About this exercise: Your task is to filter the entries and copy every line containing the string "toNat".

Entries supplied:
[Start of Attachment]
-- ==== Sys2Proof/Laws/Tables.lean ====
section
/-!
SUPPORT. The fixed tables against the formulas of their rules: the sine table (R70), the gain table (R71), the trim table
(R78). The sine entries are held against the powers of a Gaussian rational near exp(iπ/512), computed in whole numbers.
-/
namespace Sys2Proof.Machine
/-! ### The gain and trim tables: each entry the nearest integer, both sides raised to the 40th power -/

/-- R71: g[A] is 32767 × 10^(−A/40) rounded to the nearest integer. -/
theorem gainOf_nearest : ∀ a : BitVec 6, 1 ≤ gainOf a ∧ (2 * gainOf a - 1) ^ 40 * 10 ^ a.toNat < 65534 ^ 40
    ∧ 65534 ^ 40 < (2 * gainOf a + 1) ^ 40 * 10 ^ a.toNat := by decide +kernel

/-- R78: the gain of trim code Ap is 16384 × 10^(−(Ap − 12)/40) rounded to the nearest integer. -/
theorem trimOf_nearest : ∀ a : Fin 48, 1 ≤ trimOf a ∧ (2 * trimOf a - 1) ^ 40 * 10 ^ a.val < 32768 ^ 40 * 10 ^ 12
    ∧ 32768 ^ 40 * 10 ^ 12 < (2 * trimOf a + 1) ^ 40 * 10 ^ a.val := by decide +kernel

/-! ### The sine table -/

open Complex

/-- `10^(12 k)` times the `k`-th power of a Gaussian rational near `exp (i π / 512)`. -/
def turn : Nat → Int × Int
  | 0 => (1, 0)
  | k + 1 => ((turn k).1 * 999981175282 - (turn k).2 * 6135884649, (turn k).1 * 6135884649 + (turn k).2 * 999981175282)

/-- A Gaussian rational of norm at most 1 near exp(iπ/512). -/
noncomputable def nearTurn : ℂ := ⟨999981175282 / 10 ^ 12, 6135884649 / 10 ^ 12⟩

/-- The integers of `turn` are the powers of `nearTurn`, scaled. -/
theorem turn_eq (k : Nat) : (⟨(turn k).1, (turn k).2⟩ : ℂ) = (10 ^ 12 : ℂ) ^ k * nearTurn ^ k := by
  induction k with
  | zero => simp [turn, Complex.ext_iff]
  | succ k ih =>
    rw [pow_succ ((10 : ℂ) ^ 12) k, pow_succ nearTurn k, mul_mul_mul_comm, ← ih]
    have h : (10 ^ 12 : ℂ) * nearTurn = ⟨999981175282, 6135884649⟩ := by
      have : (10 ^ 12 : ℂ) = ((10 ^ 12 : ℝ) : ℂ) := by push_cast; rfl
      rw [this]; apply Complex.ext <;> simp [nearTurn] <;> norm_num
    rw [h]; apply Complex.ext <;> simp [turn]

theorem norm_nearTurn_le : ‖nearTurn‖ ≤ 1 := by
  rw [← sq_le_one_iff₀ (norm_nonneg _), ← Complex.normSq_eq_norm_sq, Complex.normSq_apply]
  norm_num [nearTurn]

theorem nearTurn_near : ‖nearTurn - exp (((Real.pi / 512 : ℝ) : ℂ) * I)‖ ≤ 2 / 10 ^ 10 := by
  have hp := Real.pi_gt_d20; have hq := Real.pi_lt_d20
  set x : ℝ := Real.pi / 512 with hx
  have h1 : 0.0061359231515 ≤ x := by rw [hx]; linarith
  have h2 : x ≤ 0.0061359231516 := by rw [hx]; linarith
  have habs : |x| = x := abs_of_nonneg (by linarith)
  have hs := Real.sin_bound (x := x) (by rw [habs]; linarith)
  have hc := Real.cos_bound (x := x) (by rw [habs]; linarith)
  rw [habs] at hs hc
  have p2l : (0.0061359231515:ℝ)^2 ≤ x^2 := by gcongr
  have p2u : x^2 ≤ (0.0061359231516:ℝ)^2 := by gcongr
  have p3l : (0.0061359231515:ℝ)^3 ≤ x^3 := by gcongr
  have p3u : x^3 ≤ (0.0061359231516:ℝ)^3 := by gcongr
  have p4u : x^4 ≤ (0.0061359231516:ℝ)^4 := by gcongr
  have p5u : x^5 ≤ (0.0061359231516:ℝ)^5 := by gcongr
  rw [abs_le] at hs hc
  refine (Complex.norm_le_abs_re_add_abs_im _).trans ?_
  rw [Complex.sub_re, Complex.sub_im, Complex.exp_ofReal_mul_I_re, Complex.exp_ofReal_mul_I_im]
  have e1 : |nearTurn.re - Real.cos x| ≤ 19 / 10 ^ 11 := by
    rw [abs_le]; simp only [nearTurn]; norm_num at *; constructor <;> linarith [hc.1, hc.2]
  have e2 : |nearTurn.im - Real.sin x| ≤ 1 / 10 ^ 11 := by
    rw [abs_le]; simp only [nearTurn]; norm_num at *; constructor <;> linarith [hs.1, hs.2]
  linarith

/-- Powers of near numbers, one of norm 1 and one of norm at most 1, stay near. -/
theorem pow_near (w e : ℂ) (d : ℝ) (hw : ‖w‖ ≤ 1) (he : ‖e‖ = 1) (h : ‖w - e‖ ≤ d) (k : Nat) : ‖w ^ k - e ^ k‖ ≤ k * d := by
  induction k with
  | zero => simp
  | succ k ih =>
    have : w ^ (k + 1) - e ^ (k + 1) = (w ^ k - e ^ k) * w + e ^ k * (w - e) := by ring
    rw [this]
    calc _ ≤ ‖(w ^ k - e ^ k) * w‖ + ‖e ^ k * (w - e)‖ := norm_add_le _ _
      _ ≤ k * d * 1 + 1 * d := by
          rw [norm_mul, norm_mul, norm_pow, he, one_pow]
          have := (norm_nonneg _).trans ih
          gcongr
      _ = _ := by push_cast; ring

/-- The imaginary part of `turn` against the sine. -/
theorem turn_near (k : Nat) :
    |((turn k).2 : ℝ) - ((10 : ℝ) ^ 12) ^ k * Real.sin (k * (Real.pi / 512))| ≤ ((10 : ℝ) ^ 12) ^ k * (k * (2 / 10 ^ 10)) := by
  have h := pow_near nearTurn (exp (((Real.pi / 512 : ℝ) : ℂ) * I)) _ norm_nearTurn_le (Complex.norm_exp_ofReal_mul_I _)
    nearTurn_near k
  have hz := turn_eq k
  rw [← Complex.exp_nat_mul, ← mul_assoc] at h
  have hsin : (exp ((k : ℂ) * ((Real.pi / 512 : ℝ) : ℂ) * I)).im = Real.sin (k * (Real.pi / 512)) := by
    rw [← Complex.exp_ofReal_mul_I_im]; push_cast; rfl
  have him : ((turn k).2 : ℝ) = ((10 : ℝ) ^ 12) ^ k * (nearTurn ^ k).im := by
    have := congrArg Complex.im hz
    have c : (10 ^ 12 : ℂ) ^ k = ((((10 : ℝ) ^ 12) ^ k : ℝ) : ℂ) := by push_cast; rfl
    rw [c, Complex.im_ofReal_mul] at this
    exact this
  rw [him, ← hsin, ← mul_sub, abs_mul, abs_of_nonneg (by positivity)]
  gcongr
  rw [← Complex.sub_im]
  exact (Complex.abs_im_le_norm _).trans h

/-- Entry `k` of the first quarter lies within 1/2 of the turn, the turn's own error counted. -/
def quarterOk (k : Nat) : Bool :=
  ((10 ^ 12) ^ k * quarterSine.getD k 0 - 2047 * (turn k).2).natAbs * 10 ^ 10 * 2 + (10 ^ 12) ^ k * 2047 * k * 4
    < (10 ^ 12) ^ k * 10 ^ 10

theorem quarter_ok : ∀ k < 257, quarterOk k = true := by decide +kernel

/-- An entry of the first quarter is the nearest integer. -/
theorem quarterSine_near {k : Nat} (hk : k < 257) : |(quarterSine.getD k 0 : ℝ) - 2047 * Real.sin (k * (Real.pi / 512))| < 1 / 2 := by
  have hq := quarter_ok k hk
  have ht := turn_near k
  simp only [quarterOk, decide_eq_true_eq] at hq
  set D : ℝ := ((10 : ℝ) ^ 12) ^ k with hD
  have hD0 : 0 < D := by positivity
  set q : ℝ := (quarterSine.getD k 0 : ℝ) with hqd
  set t : ℝ := ((turn k).2 : ℝ) with htd
  set y := Real.sin (k * (Real.pi / 512)) with hy
  have hq' : |D * q - 2047 * t| * 10 ^ 10 * 2 + D * 2047 * k * 4 < D * 10 ^ 10 := by
    have := (Nat.cast_lt (α := ℝ)).2 hq
    rw [hD, hqd, htd]
    norm_num [Nat.cast_natAbs] at this ⊢
    linarith
  have h1 : |D * q - D * (2047 * y)| ≤ |D * q - 2047 * t| + 2047 * (D * (k * (2 / 10 ^ 10))) := by
    have : D * q - D * (2047 * y) = (D * q - 2047 * t) + 2047 * (t - D * y) := by ring
    rw [this]
    refine (abs_add_le _ _).trans ?_
    rw [abs_mul 2047, abs_of_pos (by norm_num : (0 : ℝ) < 2047)]
    gcongr
  rw [← mul_sub, abs_mul, abs_of_pos hD0] at h1
  have h2 : D * |q - 2047 * y| < D * (1 / 2) := by linarith
  exact lt_of_mul_lt_mul_left h2 hD0.le

/-- R70: T[k] is 2047 × sin(2πk / 1024) rounded to the nearest integer; no entry lies half-way. -/
theorem sineTable_nearest {k : Nat} (hk : k < 1024) : |(sineTable k : ℝ) - 2047 * Real.sin (2 * Real.pi * k / 1024)| < 1 / 2 := by
  have e : 2 * Real.pi * k / 1024 = k * (Real.pi / 512) := by ring
  rw [e]; unfold sineTable
  split_ifs with h1 h2 h3
  · exact quarterSine_near (by omega)
  · have := quarterSine_near (k := 512 - k) (by omega)
    rw [Nat.cast_sub (by omega)] at this
    rwa [← Real.sin_pi_sub, show Real.pi - k * (Real.pi / 512) = ((512 : Nat) - k : ℝ) * (Real.pi / 512) by push_cast; ring]
  · have := quarterSine_near (k := k - 512) (by omega)
    rw [Nat.cast_sub (by omega)] at this
    rw [show (k : ℝ) * (Real.pi / 512) = (k - (512 : Nat) : ℝ) * (Real.pi / 512) + Real.pi by push_cast; ring, Real.sin_add_pi]
    rw [← abs_neg] at this; push_cast at this ⊢; convert this using 2; ring
  · have := quarterSine_near (k := 1024 - k) (by omega)
    rw [Nat.cast_sub (by omega)] at this
    rw [show (k : ℝ) * (Real.pi / 512) = 2 * Real.pi - ((1024 : Nat) - k : ℝ) * (Real.pi / 512) by push_cast; ring,
      Real.sin_two_pi_sub]
    rw [← abs_neg] at this; push_cast at this ⊢; convert this using 2; ring

end Sys2Proof.Machine
end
[End of Attachment]
Answer space:
theorem gainOf_nearest : ∀ a : BitVec 6, 1 ≤ gainOf a ∧ (2 * gainOf a - 1) ^ 40 * 10 ^ a.toNat < 65534 ^ 40
    ∧ 65534 ^ 40 < (2 * gainOf a + 1) ^ 40 * 10 ^ a.toNat := by decide +kernel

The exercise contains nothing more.